6 And this he said to prove him: for he himself knew what he would do.
7 Philip answered him, Two hundred pennyworth of bread is not sufficient for them, that every one of them may take a little.

When Jesus looked up and saw a great crowd coming toward him, he said to Philip, "Where shall we buy bread for these people to eat?" He asked this only to test him, for he already had in mind what he was going to do.

Philip answered him, "Eight months' wages would not buy enough bread for each one to have a bite!" (John 6:5-7)

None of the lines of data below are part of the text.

-- ==== Sys2Proof/Machine/Regs.lean ====
section
/-! DEFINITION. The register map of the module: every register the field maps of the manual give, with its fields,
access codes, reset values and place in device register space (R6, R8, R9, R13, R16). The words of the Path Pin Table,
the Address Translation Table and the gate-list banks (R206, R215, R239) stand in it under names of the model's own,
since the manual lays them out by offset and gives them no mnemonic. -/

namespace Sys2Proof.Machine

/-- Field access codes (R9); a reserved bit has no row and reads zero (RSV). -/
inductive Access where
  | ro | rw | rw1c | rwl | wo | rc
  deriving DecidableEq, Repr

/-- Where a register lies: in a block of device register space (base, stride, count), behind a select register
(address, number of instances), among the entry words of the gate-list banks, in a VMF's BAR0 or in a Console Engine's
BAR2 (offset). -/
inductive Place where
  | block (base stride count : Nat)
  | selected (addr count : Nat)
  | gateEntry
  | bar0 (off : Nat)
  | bar2 (off : Nat)
  deriving DecidableEq, Repr

/-- One field of a field map: its name, lowest bit, width, access code and the value the Reset column gives. -/
structure FieldRow where
  name : String
  lo : Nat
  width : Nat
  acc : Access
  reset : Nat
  deriving DecidableEq, Repr

/-- Every register mnemonic of the manual (R16), and the words of its tables. -/
inductive Reg where
  /-- spec/02_lanes.md, field map after R37. -/
  | LNA_LANE_CFG
  /-- spec/02_lanes.md, field map after R48. -/
  | LNA_LANE_STATE
  /-- spec/02_lanes.md, field map after R38. -/
  | LNA_TX_EQ
  /-- spec/02_lanes.md, field map after R47. -/
  | LNA_RX_EQ
  /-- spec/02_lanes.md, field map after R52. -/
  | LNA_BITSLIP
  /-- spec/02_lanes.md, field map after R52. -/
  | LNA_ALIGN
  /-- spec/02_lanes.md, field map after R59. -/
  | LNA_TRAIN_REF
  /-- spec/02_lanes.md, field map after R57. -/
  | LNA_MRG_CTL
  /-- spec/02_lanes.md, field map after R57. -/
  | LNA_MRG_RESULT
  /-- spec/02_lanes.md, field map after R59. -/
  | LNA_EVENTS
  /-- spec/02_lanes.md, field map after R59. -/
  | LNA_TRIG_CFG
  /-- spec/02_lanes.md, field map after R59. -/
  | LNA_REEQ_CFG
  /-- spec/04_ports.md, field map after R107. -/
  | PRT_PORT_CFG
  /-- spec/04_ports.md, field map after R107. -/
  | PRT_PORT_STATUS
  /-- spec/04_ports.md, field map after R107. -/
  | PRT_LTR
  /-- spec/04_ports.md, field map after R107. -/
  | PRT_PM_CFG
  /-- spec/04_ports.md, field map after R107. -/
  | PRT_EVENTS
  /-- spec/03_fabric_link.md, field map after R99. -/
  | FLL_LINK_STATUS
  /-- spec/03_fabric_link.md, field map after R99. -/
  | FLL_PARTNER
  /-- spec/03_fabric_link.md, field map after R99. -/
  | FLL_RTT
  /-- spec/03_fabric_link.md, field map after R99. -/
  | FLL_REPLAY
  /-- spec/03_fabric_link.md, field map after R99. -/
  | FLL_SEQ
  /-- spec/03_fabric_link.md, field map after R99. -/
  | FLL_EVENTS
  /-- spec/03_fabric_link.md, field map after R91. -/
  | EBR_CRD_SEL
  /-- spec/03_fabric_link.md, field map after R91. -/
  | EBR_CRD_GRANT
  /-- spec/03_fabric_link.md, field map after R91. -/
  | EBR_CRD_AVAIL
  /-- spec/03_fabric_link.md, field map after R91. -/
  | EBR_CRD_AUDIT
  /-- spec/03_fabric_link.md, field map after R91. -/
  | EBR_CRD_LOST
  /-- spec/05_edge_bridge.md, field map after R171. -/
  | EBR_SIDEBAND
  /-- spec/05_edge_bridge.md, field map after R171. -/
  | EBR_LOCK
  /-- spec/05_edge_bridge.md, field map after R171. -/
  | EBR_EVENTS
  /-- spec/05_edge_bridge.md, field map after R162. -/
  | EBR_RAT_BASE
  /-- spec/05_edge_bridge.md, field map after R162. -/
  | EBR_RAT_LIMIT
  /-- spec/05_edge_bridge.md, field map after R162. -/
  | EBR_RAT_ATTR
  /-- spec/05_edge_bridge.md, field map after R162. -/
  | EBR_RAT_TARGET
  /-- spec/05_edge_bridge.md, field map after R162. -/
  | EBR_RAT_XLATE_LO
  /-- spec/05_edge_bridge.md, field map after R162. -/
  | EBR_RAT_XLATE_HI
  /-- spec/05_edge_bridge.md, field map after R162. -/
  | EBR_RAT_PFDISC_LO
  /-- spec/05_edge_bridge.md, field map after R162. -/
  | EBR_RAT_PFDISC_HI
  /-- spec/05_edge_bridge.md, field map after R165. -/
  | EBR_PF_CFG
  /-- spec/05_edge_bridge.md, field map after R169. -/
  | EBR_PFLOG_HEAD
  /-- spec/06_basin.md, field map after R196. -/
  | BSN_SHARED_FREE
  /-- spec/06_basin.md, field map after R196. -/
  | BSN_SHARED_SIZE
  /-- spec/06_basin.md, field map after R196. -/
  | BSN_RESERVED
  /-- spec/06_basin.md, field map after R196. -/
  | BSN_AGE_S
  /-- spec/06_basin.md, field map after R196. -/
  | BSN_AGE_C
  /-- spec/06_basin.md, field map after R196. -/
  | BSN_AGE_L
  /-- spec/06_basin.md, field map after R196. -/
  | BSN_AGE_B
  /-- spec/06_basin.md, field map after R196. -/
  | BSN_EVENTS
  /-- spec/06_basin.md, field map after R196. -/
  | BSN_Q_SEL
  /-- spec/06_basin.md, field map after R196. -/
  | BSN_Q_CFG
  /-- spec/06_basin.md, field map after R196. -/
  | BSN_Q_STATUS
  /-- spec/06_basin.md, field map after R196. -/
  | BSN_Q_SHARED
  /-- spec/06_basin.md, field map after R196. -/
  | BSN_PORT_RSV
  /-- spec/06_basin.md, field map after R196. -/
  | BSN_PORT_WIN
  /-- spec/06_basin.md, field map after R196. -/
  | BSN_PORT_GRANT
  /-- spec/06_basin.md, field map after R196. -/
  | BSN_PORT_USE
  /-- spec/07_routing.md, field map after R204. -/
  | RTE_MRT
  /-- spec/07_routing.md, field map after R218. -/
  | RTE_MODULE_ID
  /-- spec/07_routing.md, field map after R218. -/
  | RTE_EVENTS
  /-- spec/07_routing.md, field map after R204. -/
  | RTE_GRP_SLOT
  /-- spec/08_weir.md, field map after R239. -/
  | WR_Q_SEL
  /-- spec/08_weir.md, field map after R239. -/
  | WR_Q_CFG
  /-- spec/08_weir.md, field map after R239. -/
  | WR_Q_DRR
  /-- spec/08_weir.md, field map after R239. -/
  | WR_SHP_SEL
  /-- spec/08_weir.md, field map after R239. -/
  | WR_SHP_RATE
  /-- spec/08_weir.md, field map after R239. -/
  | WR_SHP_BURST
  /-- spec/08_weir.md, field map after R239. -/
  | WR_SHP_TOKENS
  /-- spec/08_weir.md, field map after R239. -/
  | WR_EVENTS
  /-- spec/08_weir.md, field map after R239. -/
  | WR_PORT_CFG
  /-- spec/08_weir.md, field map after R239. -/
  | WR_PORT_GUARD
  /-- spec/08_weir.md, field map after R239. -/
  | WR_GATE_STATUS
  /-- spec/08_weir.md, field map after R239. -/
  | WR_GATE_STAT
  /-- spec/08_weir.md, field map after R239. -/
  | WR_PORT_EVENTS
  /-- spec/09_vitrines.md, field map after R264. -/
  | VIT_SEL
  /-- spec/09_vitrines.md, field map after R264. -/
  | VIT_STATE
  /-- spec/09_vitrines.md, field map after R264. -/
  | VIT_PORT
  /-- spec/09_vitrines.md, field map after R264. -/
  | VIT_INFLIGHT
  /-- spec/09_vitrines.md, field map after R264. -/
  | VIT_SQUASH_TMO
  /-- spec/09_vitrines.md, field map after R264. -/
  | VIT_FREEZE_TMO
  /-- spec/09_vitrines.md, field map after R264. -/
  | VIT_EVENTS
  /-- spec/09_vitrines.md, field map after R264. -/
  | TRK_FREE
  /-- spec/09_vitrines.md, field map after R264. -/
  | TRK_CPL_RSV
  /-- spec/09_vitrines.md, field map after R264. -/
  | TRK_VIT_QUOTA
  /-- spec/09_vitrines.md, field map after R264. -/
  | TRK_VIT_USE
  /-- spec/10_sluice.md, field map after R282. -/
  | SLC_ESEQ_LO
  /-- spec/10_sluice.md, field map after R282. -/
  | SLC_ESEQ_HI
  /-- spec/10_sluice.md, field map after R282. -/
  | SLC_LOG_HEAD
  /-- spec/10_sluice.md, field map after R282. -/
  | SLC_LOG_WRAPS
  /-- spec/10_sluice.md, field map after R282. -/
  | SLC_CONT_SEL
  /-- spec/10_sluice.md, field map after R282. -/
  | SLC_CONT_STATE
  /-- spec/10_sluice.md, field map after R282. -/
  | SLC_CONT_ESEQ_LO
  /-- spec/10_sluice.md, field map after R282. -/
  | SLC_CONT_ESEQ_HI
  /-- spec/10_sluice.md, field map after R282. -/
  | SLC_INJ_ARMED
  /-- spec/11_tunnel_hub.md, field map after R306. -/
  | TUN_PORT_CFG
  /-- spec/11_tunnel_hub.md, field map after R306. -/
  | TUN_PORT_STATUS
  /-- spec/11_tunnel_hub.md, field map after R306. -/
  | TUN_PORT_ALLOT
  /-- spec/11_tunnel_hub.md, field map after R306. -/
  | TUN_PORT_EVENTS
  /-- spec/11_tunnel_hub.md, field map after R302. -/
  | TUN_CE_DEST
  /-- spec/12_service_hub.md, field map after R322. -/
  | USH_OWNER_CFG
  /-- spec/12_service_hub.md, field map after R322. -/
  | USH_OWNER
  /-- spec/12_service_hub.md, field map after R322. -/
  | USH_MUD_CTL
  /-- spec/12_service_hub.md, field map after R322. -/
  | USH_MUD_STATUS
  /-- spec/12_service_hub.md, field map after R322. -/
  | USH_MUD_WAKE
  /-- spec/12_service_hub.md, field map after R322. -/
  | USH_EVENTS
  /-- spec/13_typec_pd.md, field map after R339. -/
  | PD_PORT_POLICY
  /-- spec/13_typec_pd.md, field map after R339. -/
  | PD_PORT_STATUS
  /-- spec/13_typec_pd.md, field map after R339. -/
  | PD_CONTRACT
  /-- spec/13_typec_pd.md, field map after R339. -/
  | PD_CABLE
  /-- spec/13_typec_pd.md, field map after R339. -/
  | PD_MOIST
  /-- spec/13_typec_pd.md, field map after R339. -/
  | PD_EVENTS
  /-- spec/13_typec_pd.md, field map after R339. -/
  | PD_POOL_LIMIT
  /-- spec/13_typec_pd.md, field map after R339. -/
  | PD_POOL_USED
  /-- spec/14_power_entry.md, field map after R360. -/
  | PWR_FEED_A
  /-- spec/14_power_entry.md, field map after R360. -/
  | PWR_FEED_B
  /-- spec/14_power_entry.md, field map after R360. -/
  | PWR_BUDGET
  /-- spec/14_power_entry.md, field map after R360. -/
  | PWR_POOLS
  /-- spec/14_power_entry.md, field map after R360. -/
  | PWR_CAGE_USED
  /-- spec/14_power_entry.md, field map after R360. -/
  | PWR_STAGES
  /-- spec/14_power_entry.md, field map after R360. -/
  | PWR_EVENTS
  /-- spec/22_power_states.md, field map after R504. -/
  | PWR_MODE
  /-- spec/22_power_states.md, field map after R504. -/
  | PWR_PS_STATUS
  /-- spec/22_power_states.md, field map after R504. -/
  | PWR_WAKE
  /-- spec/22_power_states.md, field map after R504. -/
  | PWR_PAD_HOLD
  /-- spec/22_power_states.md, field map after R504. -/
  | PWR_PS_LAST
  /-- spec/22_power_states.md, field map after R504. -/
  | PWR_PS_CNT
  /-- spec/14_power_entry.md, field map after R360. -/
  | EF_CTL
  /-- spec/14_power_entry.md, field map after R360. -/
  | EF_STATUS
  /-- spec/14_power_entry.md, field map after R360. -/
  | EF_MEAS
  /-- spec/14_power_entry.md, field map after R360. -/
  | EF_EVENTS
  /-- spec/15_curator_commands.md, field map after R382. -/
  | CUR_DOC_ROLE_LO
  /-- spec/15_curator_commands.md, field map after R382. -/
  | CUR_DOC_ROLE_HI
  /-- spec/15_curator_commands.md, field map after R382. -/
  | CUR_CMD_LOAD
  /-- spec/20_reliability.md, field map after R459. -/
  | CUR_PAIR_STATUS
  /-- spec/21_formation.md, field map after R490. -/
  | CUR_START_STATUS
  /-- spec/21_formation.md, field map after R490. -/
  | CUR_START_CFG
  /-- spec/16_mailboxes.md, field map after R389. -/
  | MBX_CH_PTR_LO
  /-- spec/16_mailboxes.md, field map after R389. -/
  | MBX_CH_PTR_HI
  /-- spec/16_mailboxes.md, field map after R389. -/
  | MBX_CH_STATUS
  /-- spec/16_mailboxes.md, field map after R389. -/
  | MBX_CH_CTL
  /-- spec/16_mailboxes.md, field map after R394. -/
  | MBX_BIND
  /-- spec/16_mailboxes.md, field map after R394. -/
  | MBX_LOCK
  /-- spec/17_docents.md, field map after R420. -/
  | DOC_CORE_CTL
  /-- spec/17_docents.md, field map after R420. -/
  | DOC_CORE_STATUS
  /-- spec/17_docents.md, field map after R420. -/
  | DOC_STB_DISCARD
  /-- spec/17_docents.md, field map after R420. -/
  | DOC_WSTORE_LOST
  /-- spec/17_docents.md, field map after R420. -/
  | DOC_MTIMECMP_LO
  /-- spec/17_docents.md, field map after R420. -/
  | DOC_MTIMECMP_HI
  /-- spec/17_docents.md, field map after R420. -/
  | DOC_EVENTS
  /-- spec/18_fabric_time.md, field map after R434. -/
  | TIM_NOW_LO
  /-- spec/18_fabric_time.md, field map after R434. -/
  | TIM_NOW_HI
  /-- spec/18_fabric_time.md, field map after R434. -/
  | TIM_STATE
  /-- spec/18_fabric_time.md, field map after R434. -/
  | TIM_ROOT
  /-- spec/18_fabric_time.md, field map after R434. -/
  | TIM_OFFSET
  /-- spec/18_fabric_time.md, field map after R434. -/
  | TIM_ERR_EST
  /-- spec/18_fabric_time.md, field map after R434. -/
  | TIM_SRC_CFG
  /-- spec/18_fabric_time.md, field map after R434. -/
  | TIM_EVENTS
  /-- spec/19_telemetry.md, field map after R455. -/
  | TEL_MODE
  /-- spec/19_telemetry.md, field map after R455. -/
  | TEL_CNT_SEL
  /-- spec/19_telemetry.md, field map after R455. -/
  | TEL_CNT_LO
  /-- spec/19_telemetry.md, field map after R455. -/
  | TEL_CNT_HI
  /-- spec/19_telemetry.md, field map after R455. -/
  | TEL_CAT_WPTR
  /-- spec/19_telemetry.md, field map after R455. -/
  | TEL_SPC_WPTR
  /-- spec/19_telemetry.md, field map after R455. -/
  | TEL_EVENTS
  /-- spec/20_reliability.md, field map after R474. -/
  | HLT_PLAN_CTL
  /-- spec/20_reliability.md, field map after R474. -/
  | HLT_PLAN_STATUS
  /-- spec/20_reliability.md, field map after R474. -/
  | HLT_FORECAST
  /-- spec/20_reliability.md, field map after R474. -/
  | HLT_DROOP_CFG
  /-- spec/20_reliability.md, field map after R474. -/
  | HLT_EVENTS
  /-- spec/20_reliability.md, field map after R474. -/
  | HLT_RAIL_PLAN
  /-- spec/20_reliability.md, field map after R474. -/
  | HLT_RAIL_NOW
  /-- spec/20_reliability.md, field map after R474. -/
  | HLT_RAIL_AGE
  /-- spec/16_mailboxes.md, field map after R385. -/
  | VMF_ID
  /-- spec/16_mailboxes.md, field map after R385. -/
  | VMF_VERSION
  /-- spec/16_mailboxes.md, field map after R385. -/
  | VMF_GVH
  /-- spec/16_mailboxes.md, field map after R386. -/
  | VMF_INTX
  /-- spec/16_mailboxes.md, field map after R399. -/
  | VMF_BME
  /-- spec/16_mailboxes.md, field map after R399. -/
  | VMF_CPL_TMO
  /-- spec/16_mailboxes.md, field map after R386. -/
  | VMF_EVENT_FLAGS
  /-- spec/16_mailboxes.md, field map after R386. -/
  | VMF_EVENT_MASK
  /-- spec/16_mailboxes.md, field map after R387. -/
  | VMF_CAT_ADDR_LO
  /-- spec/16_mailboxes.md, field map after R387. -/
  | VMF_CAT_ADDR_HI
  /-- spec/16_mailboxes.md, field map after R387. -/
  | VMF_CAT_SIZE
  /-- spec/16_mailboxes.md, field map after R387. -/
  | VMF_CAT_WPTR
  /-- spec/16_mailboxes.md, field map after R387. -/
  | VMF_SPC_ADDR_LO
  /-- spec/16_mailboxes.md, field map after R387. -/
  | VMF_SPC_ADDR_HI
  /-- spec/16_mailboxes.md, field map after R387. -/
  | VMF_SPC_SIZE
  /-- spec/16_mailboxes.md, field map after R387. -/
  | VMF_SPC_WPTR
  /-- spec/11_tunnel_hub.md, field map after R301. -/
  | TUN_CE_MODE
  /-- spec/11_tunnel_hub.md, field map after R301. -/
  | TUN_CE_GEOM
  /-- spec/11_tunnel_hub.md, field map after R301. -/
  | TUN_CE_STRIDE
  /-- spec/11_tunnel_hub.md, field map after R301. -/
  | TUN_CE_SCANOUT
  /-- spec/11_tunnel_hub.md, field map after R301. -/
  | TUN_CE_STATUS
  /-- spec/11_tunnel_hub.md, field map after R301. -/
  | TUN_CE_IRQ
  /-- spec/07_routing.md, field map after R206. -/
  | PIN_CTL
  /-- spec/07_routing.md, field map after R206. -/
  | PIN_SRC
  /-- spec/07_routing.md, field map after R206. -/
  | PIN_DST
  /-- spec/07_routing.md, field map after R206. -/
  | PIN_OLD
  /-- spec/07_routing.md, field map after R206. -/
  | PIN_TCUT_LO
  /-- spec/07_routing.md, field map after R206. -/
  | PIN_TCUT_HI
  /-- spec/07_routing.md, field map after R215. -/
  | ATT_CTL
  /-- spec/07_routing.md, field map after R215. -/
  | ATT_FPID
  /-- spec/07_routing.md, field map after R215. -/
  | ATT_HOST_LO
  /-- spec/07_routing.md, field map after R215. -/
  | ATT_HOST_HI
  /-- spec/07_routing.md, field map after R215. -/
  | ATT_EP_LO
  /-- spec/07_routing.md, field map after R215. -/
  | ATT_EP_HI
  /-- spec/08_weir.md, field map after R239. -/
  | GATE_BASE_LO
  /-- spec/08_weir.md, field map after R239. -/
  | GATE_BASE_HI
  /-- spec/08_weir.md, field map after R239. -/
  | GATE_CYCLE
  /-- spec/08_weir.md, field map after R239. -/
  | GATE_COUNT
  /-- spec/08_weir.md, field map after R239. -/
  | GATE_ENTRY
  deriving DecidableEq, Repr
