/-- A frame's cells are no longer held at its destination edge, but its credits are lost in transit (R88, R194, R195). -/
def Dev.lose (d : Dev) (p : Nat) (f : Frame) : Dev :=
  d.when (f.credited && d.atDestination p f) fun d => d.setDwin f.src f.dst fun w => { w with held := w.held - f.cells }

/-- A credit frame: class C, 2 granules, from one port of a pair to the other (R86, R197). -/
def Dev.creditFrame (d : Dev) (src dst : Nat) (kind : CreditKind) (cseq value : Nat) : Dev :=
  { d with arrived := d.arrived ++ [(fpidPort src,
      { ftype := 3, cls := .c, len := 2, dst := dst, src := src, gvh := gvhModule, itime := d.now % 2 ^ 32,
        body := .credit kind cseq value })] }

/-- The largest class age limit in force, in µs. -/
def Dev.maxAgeUs (d : Dev) : Nat :=
  max (max (d.get BSN_AGE_S.LIMIT_US 0) (d.get BSN_AGE_C.LIMIT_US 0)) (max (d.get BSN_AGE_L.LIMIT_US 0)
    (d.get BSN_AGE_B.LIMIT_US 0))

/-- Q: 10 × the largest class age limit, or 20 ms if that is more (R89). -/
def Dev.quietTicks (d : Dev) : Nat := usTicks (max (10 * d.maxAgeUs) 20000)

/-- The destination edge answers a RESYNC_REQ with the cells it holds, once it has received all the window sent or Q ÷ 2 has
passed (R90). -/
def Dev.answerResync (d : Dev) (src dst : Nat) : Dev :=
  match d.dwin src dst with
  | some w =>
    match w.resync with
    | some (sent, since) =>
      if w.received = sent ∨ d.quietTicks / 2 ≤ sinceTicks since d.now then
        (d.setDwin src dst fun w => { w with resync := none, cseq := (w.cseq + 1) % 65536 }).creditFrame dst src .resyncAck
          w.cseq w.held
      else d
    | none => d
  | none => d

/-- A credited frame reaches its destination edge (R90). -/
def Dev.receiveCells (d : Dev) (p : Nat) (f : Frame) : Dev :=
  d.when (f.credited && d.atDestination p f) fun d =>
    (d.setDwin f.src f.dst fun w =>
      { w with received := (w.received + f.cells) % 2 ^ 32, held := w.held + f.cells }).answerResync f.src f.dst

/-- Fabric time in 64 ns units, 32 bits (R173). -/
def Dev.stampNow (d : Dev) : Nat := d.now / 1024 % 2 ^ 32

/-- Age of a held frame in 64 ns units (R187, R188). -/
def Dev.age (d : Dev) (f : QFrame) : Nat :=
  match f.hold with
  | some a => a
  | none => (d.stampNow + 2 ^ 32 - f.stamp) % 2 ^ 32

/-- A hold of a frame's age begins, or ends (R188). -/
def Dev.holdAge (d : Dev) (on : Bool) (f : QFrame) : QFrame :=
  if on then { f with hold := some (d.age f) }
  else { f with stamp := (d.stampNow + 2 ^ 32 - d.age f % 2 ^ 32) % 2 ^ 32, hold := none }

/-- Age limit of a class in µs (R187). -/
def Dev.ageLimitUs (d : Dev) (c : Cls) : Nat :=
  match c with
  | .s => d.get BSN_AGE_S.LIMIT_US 0
  | .c => d.get BSN_AGE_C.LIMIT_US 0
  | .l => d.get BSN_AGE_L.LIMIT_US 0
  | .b => d.get BSN_AGE_B.LIMIT_US 0

/-- A frame is past its class limit: its age in ns exceeds the limit, or as the Weir selects it has reached it (R189). -/
def Dev.aged (d : Dev) (selected : Bool) (f : QFrame) : Bool :=
  decide (d.ageLimitUs f.frame.cls * 1000 < d.age f * 64 + bitVal selected)

/-- The Vitrine that a queue of an upstream port serves, for its bank (R442). -/
def Dev.queueVitrine (d : Dev) (q : Nat) : Option Nat :=
  (d.slots.find? fun s => s.1 == q / 128 && s.2.2 == q % 32).bind fun s => d.lvidOf s.2.1

/-- A counter of the bank of the Vitrine a queue serves counts (R442). -/
def Dev.countQueue (d : Dev) (q e n : Nat) : Dev :=
  match d.queueVitrine q with
  | some lv => d.count (vitCtr lv e) n
  | none => d

/-- The active list forgets a queue that has emptied: its deficit is 0 (R224). -/
def Dev.leaveRound (d : Dev) (q : Nat) : Dev :=
  if (d.queue q).frames.isEmpty then
    ((d.setOut (q / 128) fun o => { o with drr := o.drr.filter (· ≠ q) }).put WR_Q_DRR.DEFICIT q 0).put
      WR_Q_DRR.STARTED q 0
  else d

/-- A frame's cells go back to the free list and are counted (R175, R195). -/
def Dev.freeCells (d : Dev) (q : Nat) (f : QFrame) : Dev :=
  (({ d with cellsFree := d.cellsFree ++ f.cellNos }).count (portCtr (q / 128) 5) f.frame.cells).count (modCtr 1536 1) f.frame.cells

/-- A frame of queue q leaves the Basin: its cells, and at its destination edge its credits, return (R86, R175). -/
def Dev.leave (d : Dev) (q : Nat) (f : QFrame) : Dev := (d.owe (q / 128) f.frame).freeCells q f

/-- A frame of queue q is discarded and lost in transit: its cells return, its credits do not (R88, R194). -/
def Dev.leaveLost (d : Dev) (q : Nat) (f : QFrame) : Dev := (d.lose (q / 128) f.frame).freeCells q f

/-- The named frames of a queue are discarded (R181, R190). -/
def Dev.dropFrames (d : Dev) (q : Nat) (keep : QFrame → Bool) (each : Dev → QFrame → Dev) : Dev :=
  let v := d.queue q
  let gone := (v.frames ++ v.side).filter fun f => !keep f
  let d := d.setQueue q { v with frames := v.frames.filter keep, side := v.side.filter keep }
  (d.forEach gone fun d f => each (d.leave q f) f).leaveRound q

/-- A squashed frame is counted (R181, R441). -/
def countSquashed (q : Nat) (d : Dev) (f : QFrame) : Dev := d.count (portCtr (q / 128) (40 + f.frame.cls.code)) 1

/-- A queue is put in state SQUASH and discards what it holds (R181). -/
def Dev.squashQueue (d : Dev) (q : Nat) : Dev :=
  (d.put BSN_Q_STATUS.STATE q 3).dropFrames q (fun _ => false) (countSquashed q)

/-- A queue's state changes; a hold of its frames' ages begins or ends with STOPPED and FROZEN (R188). -/
def Dev.setQueueState (d : Dev) (q state : Nat) : Dev :=
  let held (s : Nat) : Bool := s == 1 || s == 2
  let before := held (d.get BSN_Q_STATUS.STATE q)
  let d' := d.put BSN_Q_STATUS.STATE q state
  if before == held state then d'
  else
    let v := d.queue q
    d'.setQueue q { v with frames := v.frames.map (d.holdAge (held state)) }

/-- The queues of a port that hold frames. -/
def Dev.busyQueues (d : Dev) (p : Nat) : List Nat := (d.queues.filter fun e => e.1 / 128 == p).map (·.1)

This passage is an amazing lesson on learning on Who to depend. Jesus is the source of our provision and on our healing and He wants us to know that. There is a natural element to the provision and though it is not an impossibility, Philip's response to Jesus' question shows how difficult the problem can be. It was certainly possible for the disciples to by natural methods - the purchase of sufficient food - feed the crowd. It would just be a mind boggling task and actually beyond their means.

When we question if God is willing to supply our needs, and yes, that means provide for our physical healing, He wants us to know beyond any doubt that not only is He able and willing, He is eager to answer our prayers.

Philip could have answered two ways. "Lord, it's beyond me to know how to feed them all. It is beyond our financial means so if they are going to be fed, it's going to be up to You to provide."

Instead, he said, in essence, "Lord, it's beyond anything we can afford to do. I fear they are just going to have to go hungry."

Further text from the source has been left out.